_Data excerpts_.

= = = = = = =

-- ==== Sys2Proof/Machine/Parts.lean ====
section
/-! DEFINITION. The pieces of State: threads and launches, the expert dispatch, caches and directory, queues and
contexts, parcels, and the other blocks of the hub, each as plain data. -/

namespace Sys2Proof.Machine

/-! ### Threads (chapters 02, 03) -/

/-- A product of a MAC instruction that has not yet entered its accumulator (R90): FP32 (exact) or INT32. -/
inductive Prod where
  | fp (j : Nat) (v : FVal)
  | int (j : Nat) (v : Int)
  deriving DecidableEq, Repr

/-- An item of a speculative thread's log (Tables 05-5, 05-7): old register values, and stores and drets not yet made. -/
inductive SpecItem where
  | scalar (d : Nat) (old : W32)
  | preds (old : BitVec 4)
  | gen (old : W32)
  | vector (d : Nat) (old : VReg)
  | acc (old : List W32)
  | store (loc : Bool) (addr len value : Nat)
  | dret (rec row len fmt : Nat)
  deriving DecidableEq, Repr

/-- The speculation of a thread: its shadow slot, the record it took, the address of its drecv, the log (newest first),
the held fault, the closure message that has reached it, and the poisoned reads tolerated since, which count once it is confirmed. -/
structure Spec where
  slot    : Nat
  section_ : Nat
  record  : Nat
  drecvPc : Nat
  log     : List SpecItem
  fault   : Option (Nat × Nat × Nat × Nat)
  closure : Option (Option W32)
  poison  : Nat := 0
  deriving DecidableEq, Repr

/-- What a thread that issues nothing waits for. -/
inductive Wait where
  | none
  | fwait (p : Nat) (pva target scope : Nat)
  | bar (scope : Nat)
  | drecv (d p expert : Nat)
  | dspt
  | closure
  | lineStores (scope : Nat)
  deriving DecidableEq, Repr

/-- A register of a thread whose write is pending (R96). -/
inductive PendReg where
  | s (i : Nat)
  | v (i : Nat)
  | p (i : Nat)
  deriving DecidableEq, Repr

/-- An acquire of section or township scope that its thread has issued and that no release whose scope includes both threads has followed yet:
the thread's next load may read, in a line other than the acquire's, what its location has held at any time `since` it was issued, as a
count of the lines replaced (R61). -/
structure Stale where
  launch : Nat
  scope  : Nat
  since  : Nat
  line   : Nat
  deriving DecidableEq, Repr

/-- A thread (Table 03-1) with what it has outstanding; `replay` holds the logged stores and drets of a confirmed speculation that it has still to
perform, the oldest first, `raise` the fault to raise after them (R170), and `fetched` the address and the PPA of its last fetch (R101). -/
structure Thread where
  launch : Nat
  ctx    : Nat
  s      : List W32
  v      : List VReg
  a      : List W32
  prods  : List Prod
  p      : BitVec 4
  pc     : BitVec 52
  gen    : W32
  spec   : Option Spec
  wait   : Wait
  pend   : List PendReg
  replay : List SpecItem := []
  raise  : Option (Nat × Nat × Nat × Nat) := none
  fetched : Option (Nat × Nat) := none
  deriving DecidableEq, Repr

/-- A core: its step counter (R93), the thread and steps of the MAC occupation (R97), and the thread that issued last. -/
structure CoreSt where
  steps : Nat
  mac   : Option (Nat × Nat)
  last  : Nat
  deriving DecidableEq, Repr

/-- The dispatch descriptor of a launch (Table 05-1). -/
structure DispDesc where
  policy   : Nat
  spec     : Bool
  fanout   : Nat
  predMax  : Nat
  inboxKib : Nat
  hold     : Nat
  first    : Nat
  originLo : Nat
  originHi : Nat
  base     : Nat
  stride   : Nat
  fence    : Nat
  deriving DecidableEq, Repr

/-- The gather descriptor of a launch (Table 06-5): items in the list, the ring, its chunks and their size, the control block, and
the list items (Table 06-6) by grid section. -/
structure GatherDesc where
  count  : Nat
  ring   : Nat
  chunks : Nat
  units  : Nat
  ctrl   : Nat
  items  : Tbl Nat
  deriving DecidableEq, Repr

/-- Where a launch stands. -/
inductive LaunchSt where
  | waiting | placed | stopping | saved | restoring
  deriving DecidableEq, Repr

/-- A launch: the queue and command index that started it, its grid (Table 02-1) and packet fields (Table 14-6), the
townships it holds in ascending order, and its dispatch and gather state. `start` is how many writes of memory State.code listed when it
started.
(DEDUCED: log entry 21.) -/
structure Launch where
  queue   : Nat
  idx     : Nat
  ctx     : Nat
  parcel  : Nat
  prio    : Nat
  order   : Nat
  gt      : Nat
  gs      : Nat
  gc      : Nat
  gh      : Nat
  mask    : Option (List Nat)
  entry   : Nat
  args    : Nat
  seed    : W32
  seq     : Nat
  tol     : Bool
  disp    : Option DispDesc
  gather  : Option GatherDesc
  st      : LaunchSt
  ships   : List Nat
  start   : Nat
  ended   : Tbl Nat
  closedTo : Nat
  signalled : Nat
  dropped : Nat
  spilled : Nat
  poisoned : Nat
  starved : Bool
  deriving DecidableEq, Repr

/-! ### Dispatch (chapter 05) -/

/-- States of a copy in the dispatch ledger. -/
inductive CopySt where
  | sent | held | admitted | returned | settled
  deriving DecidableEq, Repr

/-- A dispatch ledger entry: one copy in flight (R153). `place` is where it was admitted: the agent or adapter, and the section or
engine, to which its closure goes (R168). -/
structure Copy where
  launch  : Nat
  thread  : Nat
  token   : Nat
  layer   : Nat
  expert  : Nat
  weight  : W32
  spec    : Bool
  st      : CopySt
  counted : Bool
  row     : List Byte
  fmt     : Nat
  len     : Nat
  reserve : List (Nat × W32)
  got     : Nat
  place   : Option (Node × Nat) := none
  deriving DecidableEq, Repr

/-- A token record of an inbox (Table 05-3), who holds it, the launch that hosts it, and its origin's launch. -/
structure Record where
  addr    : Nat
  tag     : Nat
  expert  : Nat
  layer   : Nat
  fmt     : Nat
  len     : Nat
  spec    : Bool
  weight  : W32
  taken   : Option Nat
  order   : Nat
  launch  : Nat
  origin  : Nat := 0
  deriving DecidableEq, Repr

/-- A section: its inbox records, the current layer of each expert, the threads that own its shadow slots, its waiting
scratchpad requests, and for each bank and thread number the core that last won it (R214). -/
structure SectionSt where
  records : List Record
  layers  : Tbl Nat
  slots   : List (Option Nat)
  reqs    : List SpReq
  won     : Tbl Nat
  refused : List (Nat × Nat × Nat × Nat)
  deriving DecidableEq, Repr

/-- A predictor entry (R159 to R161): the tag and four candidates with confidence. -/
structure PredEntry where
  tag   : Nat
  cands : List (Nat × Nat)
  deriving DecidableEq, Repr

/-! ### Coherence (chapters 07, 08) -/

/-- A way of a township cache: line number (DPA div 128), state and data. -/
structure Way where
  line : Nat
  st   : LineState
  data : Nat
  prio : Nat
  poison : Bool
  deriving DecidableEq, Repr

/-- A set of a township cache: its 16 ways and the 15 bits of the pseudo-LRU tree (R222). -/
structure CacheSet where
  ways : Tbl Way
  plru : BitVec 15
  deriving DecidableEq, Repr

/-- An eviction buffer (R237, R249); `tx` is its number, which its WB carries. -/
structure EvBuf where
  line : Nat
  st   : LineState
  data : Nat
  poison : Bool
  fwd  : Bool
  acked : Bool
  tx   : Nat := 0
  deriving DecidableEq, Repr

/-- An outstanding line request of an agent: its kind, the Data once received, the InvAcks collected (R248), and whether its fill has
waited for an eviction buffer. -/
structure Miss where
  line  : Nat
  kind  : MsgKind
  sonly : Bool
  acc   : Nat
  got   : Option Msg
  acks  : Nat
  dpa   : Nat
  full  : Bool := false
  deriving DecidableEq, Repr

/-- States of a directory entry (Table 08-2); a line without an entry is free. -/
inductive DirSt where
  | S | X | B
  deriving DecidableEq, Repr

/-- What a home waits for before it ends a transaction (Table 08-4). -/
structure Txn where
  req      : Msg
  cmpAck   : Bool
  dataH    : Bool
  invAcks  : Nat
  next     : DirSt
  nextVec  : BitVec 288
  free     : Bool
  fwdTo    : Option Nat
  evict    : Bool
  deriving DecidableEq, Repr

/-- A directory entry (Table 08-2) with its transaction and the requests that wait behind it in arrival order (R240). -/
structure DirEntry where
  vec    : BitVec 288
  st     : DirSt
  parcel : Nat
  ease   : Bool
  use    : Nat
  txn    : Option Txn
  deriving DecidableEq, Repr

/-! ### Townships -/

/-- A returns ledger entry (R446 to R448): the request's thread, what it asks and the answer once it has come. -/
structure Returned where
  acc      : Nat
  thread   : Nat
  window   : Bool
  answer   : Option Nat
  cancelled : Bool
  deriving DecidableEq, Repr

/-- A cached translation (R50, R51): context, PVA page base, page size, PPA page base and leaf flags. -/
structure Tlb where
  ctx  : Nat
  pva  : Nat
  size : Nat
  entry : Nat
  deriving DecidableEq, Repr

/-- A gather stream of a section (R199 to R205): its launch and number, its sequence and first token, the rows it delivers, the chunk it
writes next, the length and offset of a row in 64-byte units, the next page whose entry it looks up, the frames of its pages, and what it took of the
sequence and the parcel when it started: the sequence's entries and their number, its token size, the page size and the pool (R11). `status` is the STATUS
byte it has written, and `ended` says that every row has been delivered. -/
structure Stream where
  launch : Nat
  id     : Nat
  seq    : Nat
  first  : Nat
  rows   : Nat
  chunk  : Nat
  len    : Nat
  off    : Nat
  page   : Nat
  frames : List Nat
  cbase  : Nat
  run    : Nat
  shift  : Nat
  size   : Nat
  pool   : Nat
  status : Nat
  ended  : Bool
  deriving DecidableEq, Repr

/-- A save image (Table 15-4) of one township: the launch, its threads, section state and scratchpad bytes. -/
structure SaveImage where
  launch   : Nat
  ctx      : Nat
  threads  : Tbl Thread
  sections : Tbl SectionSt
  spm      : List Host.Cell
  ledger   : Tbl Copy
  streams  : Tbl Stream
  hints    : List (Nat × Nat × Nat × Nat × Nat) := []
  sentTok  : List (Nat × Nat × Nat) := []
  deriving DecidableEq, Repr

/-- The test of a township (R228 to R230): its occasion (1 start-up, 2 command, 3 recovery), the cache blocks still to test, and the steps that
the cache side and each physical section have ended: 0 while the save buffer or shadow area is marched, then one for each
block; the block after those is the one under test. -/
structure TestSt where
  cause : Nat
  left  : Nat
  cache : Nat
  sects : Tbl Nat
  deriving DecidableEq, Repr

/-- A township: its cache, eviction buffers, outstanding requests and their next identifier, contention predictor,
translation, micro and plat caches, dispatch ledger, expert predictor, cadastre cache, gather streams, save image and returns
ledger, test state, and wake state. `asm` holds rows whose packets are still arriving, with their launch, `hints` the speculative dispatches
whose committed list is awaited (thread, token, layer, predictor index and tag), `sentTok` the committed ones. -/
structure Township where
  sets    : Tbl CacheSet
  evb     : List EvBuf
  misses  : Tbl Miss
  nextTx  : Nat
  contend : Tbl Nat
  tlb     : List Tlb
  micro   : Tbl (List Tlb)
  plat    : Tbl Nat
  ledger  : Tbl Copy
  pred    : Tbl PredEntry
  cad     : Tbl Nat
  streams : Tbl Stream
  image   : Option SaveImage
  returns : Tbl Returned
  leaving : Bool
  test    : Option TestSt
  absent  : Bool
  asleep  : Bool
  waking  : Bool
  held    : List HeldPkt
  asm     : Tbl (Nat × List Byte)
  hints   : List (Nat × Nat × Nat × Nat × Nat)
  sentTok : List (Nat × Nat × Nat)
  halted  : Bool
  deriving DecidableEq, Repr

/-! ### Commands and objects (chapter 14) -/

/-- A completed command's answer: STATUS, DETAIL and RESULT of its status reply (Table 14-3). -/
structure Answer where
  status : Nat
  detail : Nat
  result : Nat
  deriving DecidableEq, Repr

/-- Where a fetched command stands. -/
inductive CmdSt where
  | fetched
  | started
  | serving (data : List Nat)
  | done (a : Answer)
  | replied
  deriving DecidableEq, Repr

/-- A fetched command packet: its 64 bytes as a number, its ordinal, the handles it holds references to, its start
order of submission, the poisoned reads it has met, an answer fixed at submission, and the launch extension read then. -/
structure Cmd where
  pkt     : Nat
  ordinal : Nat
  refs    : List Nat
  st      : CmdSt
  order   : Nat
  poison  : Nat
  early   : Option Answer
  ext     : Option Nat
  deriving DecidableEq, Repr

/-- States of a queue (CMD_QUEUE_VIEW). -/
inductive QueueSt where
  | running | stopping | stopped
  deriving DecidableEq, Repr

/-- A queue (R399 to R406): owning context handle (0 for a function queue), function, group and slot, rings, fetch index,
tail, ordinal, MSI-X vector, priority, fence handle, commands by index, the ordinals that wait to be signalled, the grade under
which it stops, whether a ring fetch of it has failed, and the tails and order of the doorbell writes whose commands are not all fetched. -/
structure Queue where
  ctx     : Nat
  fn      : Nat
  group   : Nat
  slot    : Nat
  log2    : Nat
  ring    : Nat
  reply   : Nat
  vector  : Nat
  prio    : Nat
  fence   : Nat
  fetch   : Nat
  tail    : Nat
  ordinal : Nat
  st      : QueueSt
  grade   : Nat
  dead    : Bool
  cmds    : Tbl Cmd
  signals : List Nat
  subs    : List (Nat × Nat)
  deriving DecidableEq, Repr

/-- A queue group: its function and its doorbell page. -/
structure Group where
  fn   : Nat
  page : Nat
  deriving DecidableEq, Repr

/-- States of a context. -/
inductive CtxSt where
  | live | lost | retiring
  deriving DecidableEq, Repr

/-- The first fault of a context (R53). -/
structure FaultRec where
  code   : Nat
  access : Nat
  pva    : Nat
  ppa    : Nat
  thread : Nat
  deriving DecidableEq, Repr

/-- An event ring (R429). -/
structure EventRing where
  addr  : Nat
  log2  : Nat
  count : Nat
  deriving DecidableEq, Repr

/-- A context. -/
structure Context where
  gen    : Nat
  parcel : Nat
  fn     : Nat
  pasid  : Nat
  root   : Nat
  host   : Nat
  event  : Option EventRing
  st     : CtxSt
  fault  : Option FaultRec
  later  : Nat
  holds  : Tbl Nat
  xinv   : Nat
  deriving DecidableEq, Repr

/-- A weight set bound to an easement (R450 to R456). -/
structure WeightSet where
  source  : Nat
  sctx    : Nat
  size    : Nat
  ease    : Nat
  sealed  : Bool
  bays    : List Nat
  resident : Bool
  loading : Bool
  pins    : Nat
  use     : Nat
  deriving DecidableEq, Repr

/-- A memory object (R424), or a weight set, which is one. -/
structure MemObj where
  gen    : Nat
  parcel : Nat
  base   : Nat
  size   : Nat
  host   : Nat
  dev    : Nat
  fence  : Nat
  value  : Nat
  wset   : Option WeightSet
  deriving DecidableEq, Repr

= = = = = = =

_Task objective_. The answer must be a single number: how many lines of the records contain the string "scratchpad".

_Reply_. 2